Chapter 27




Sharmayne was furious. Tiffany was lying. And nobody seemed to have a decent alibi. The champagne showing was a smashing success.

As soon as Sharmayne stalked out the door, Helen called Sarah. After all, this had been her idea. Helen wedged the phone between her ear and her shoulder so she could talk while she cleaned up.

“I’m not sure what I learned, but I’ve certainly stirred things up,” Helen said.

She was enjoying this. Helen was a natural detective—or busybody. That’s what they called women back home who watched the neighbors through their miniblinds and pumped the unwary for personal information.

“There’s hardly an alibi in the whole bunch.
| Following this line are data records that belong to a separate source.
/-- The copies of step 6 go on as far as they can, and the last of them brings ACCEPTED. -/
theorem exec_admissionCopyDone_works {sc : SceneId} {j i : CopyJob} {v : State}
    (hcopying : copyingScene s sc.sbn.val sc.idx.val = some (x, b)) (hjob : copyJob s .admission x.sbn (scKey x) = some j)
    (hwork : copyWork s j = (v, i)) :
    exec (.admissionCopyDone sc) s = .next (if copyDone v i then admitAccept (copyDrop v i) x true else v) := by
  simp only [exec, execAdmissionCopyDone, hcopying, hjob, hwork]

/-- The status that an admission's own copy has failed with, or 0. -/
def admissionCopyStatus (s : State) (x : Scene) : Nat :=
  match copyJob s .admission x.sbn (scKey x) with
  | some j => j.status
  | none => 0

/-- The failed admission of a SCENE_RUN is undone and completes with the copy's own status, or else the one reported. -/
theorem exec_admissionCopyFailed_run {sc : SceneId} {st : Word16} (hcopying : copyingScene s sc.sbn.val sc.idx.val = some (x, b))
    (hrun : x.replay = none) :
    let own := admissionCopyStatus s x
    exec (.admissionCopyFailed sc st) s = .next (finish (admitUndo s b x) x.cmd (if own = 0 then st.toNat else own) []) := by
  simp only [exec, execAdmissionCopyFailed, hcopying, admitFail, hrun]
  rfl

end

/-! ### The start order (R279) -/

/-- A core that the start order may reach takes it by its scene's stage and phase. -/
theorem sceneStartCore_ready {s : State} {k : Nat} {x : Scene} (hscene : sceneOf s (getCore s k) = some x)
    (hidle : (getCore s k).mode = .idle) (hfresh : (getCore s k).started = false)
    (hsheet : (getCore s k).sheet.isSome = true) :
    sceneStartCore s k =
      if x.stage = 2 ∧ x.phase = .admitting then
        if s.clock.hold then s
        else startCore (sceneStrobe (setScene s { x with stage := 3, phase := .running })) k
      else if x.stage = 3 then startCore s k
      else s := by
  have hready : ¬ ((getCore s k).mode ≠ .idle ∨ (getCore s k).started = true ∨ (getCore s k).sheet.isNone = true) := by
    simp [hidle, hfresh, Option.isNone_eq_false_iff.mpr hsheet]
  simp only [sceneStartCore, hscene]
  rw [if_neg hready]

/-! ### REPLAY (R456) -/

/-- The replay that a REPLAY record asks for. -/
def replayAsk (p : HostPort) (r : CmdRec) (ref : CmdRef) : ReplayAsk :=
  { port := p, slate := r.slate.toNat, sbn := pb r 36 1, idx := pb r 38 2, boundary := pbit r 37 0, cause := 0, cmd := some ref }

/-- The module without AUTO_REPLAY's mark on a slate (R480). -/
def faultForgotten (s : State) (n : Nat) : State := setSlate s n { getSlate s n with faultHeld := false }

/-- A replay that is admitted to the queue: the scenes it cuts close, its command is ACCEPTED, and 0xB033 is raised. -/
def replayQueued (s : State) (b : Storyboard) (a : ReplayAsk) (q : RunRecord) : State :=
  let cand := candidate s b (replayScene b a q)
  let u := if scCut b.words a.idx then (cutScenes s cand.scene.region).foldl cutClose s else s
  let w := match a.cmd with | some ref => accept u ref [] | none => u
  replayEvent { w with queuedRuns := w.queuedRuns ++ [cand.scene] } a q

/-- The status that a replay's admission checks give. -/
def replayStatus (s : State) (b : Storyboard) (a : ReplayAsk) (q : RunRecord) : Nat :=
  admitStatus s (candidate s b (replayScene b a q)) (scCut b.words a.idx) false

/-- With a good image and slates that allow it, a replay is judged as an admission once its HALTED scene has closed
(log entry 36). -/
theorem replayRun_judged {s u : State} {b0 b : Storyboard} {a : ReplayAsk} {q : RunRecord}
    (hagain : imageAgain s a.port a.sbn = (u, true)) (hboard : getBoard u a.sbn = some b)
    (hslates : slateStatus (replayClose u a.sbn a.idx a.slate) a.port [a.slate] = 0) :
    let v := replayClose u a.sbn a.idx a.slate
    replayRun s b0 a q = if replayStatus v b a q ≠ 0 then (v, replayStatus v b a q) else (replayQueued v b a q, 0) := by
  simp only [replayRun, hagain, hboard, hslates, Bool.not_true, Bool.false_eq_true, if_false, Option.getD_some]
  rfl

/-- What REPLAY answers: nothing more for a replay that is queued, else its refusing status. -/
def replayAnswer (ref : CmdRef) : State × Nat → State
  | (u, 0) => u
  | (u, st) => finish u ref st []

theorem replayAnswer_refused {ref : CmdRef} {u : State} {st : Nat} (hst : st ≠ 0) :
    replayAnswer ref (u, st) = finish u ref st [] := by
  simp only [replayAnswer]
I can’t prove if Tara was with her boyfriend the whole time,” Helen said. “Brittney doesn’t have an alibi, either. She spent the weekend at an invitation-only sale in Boca. She could have slipped out any time and driven back to Lauderdale in forty-five minutes.”

Helen carried the empty champagne flutes to the stockroom. She went back for the third champagne bottle and dropped it in the recycle bin. It landed on the others with an audible clank.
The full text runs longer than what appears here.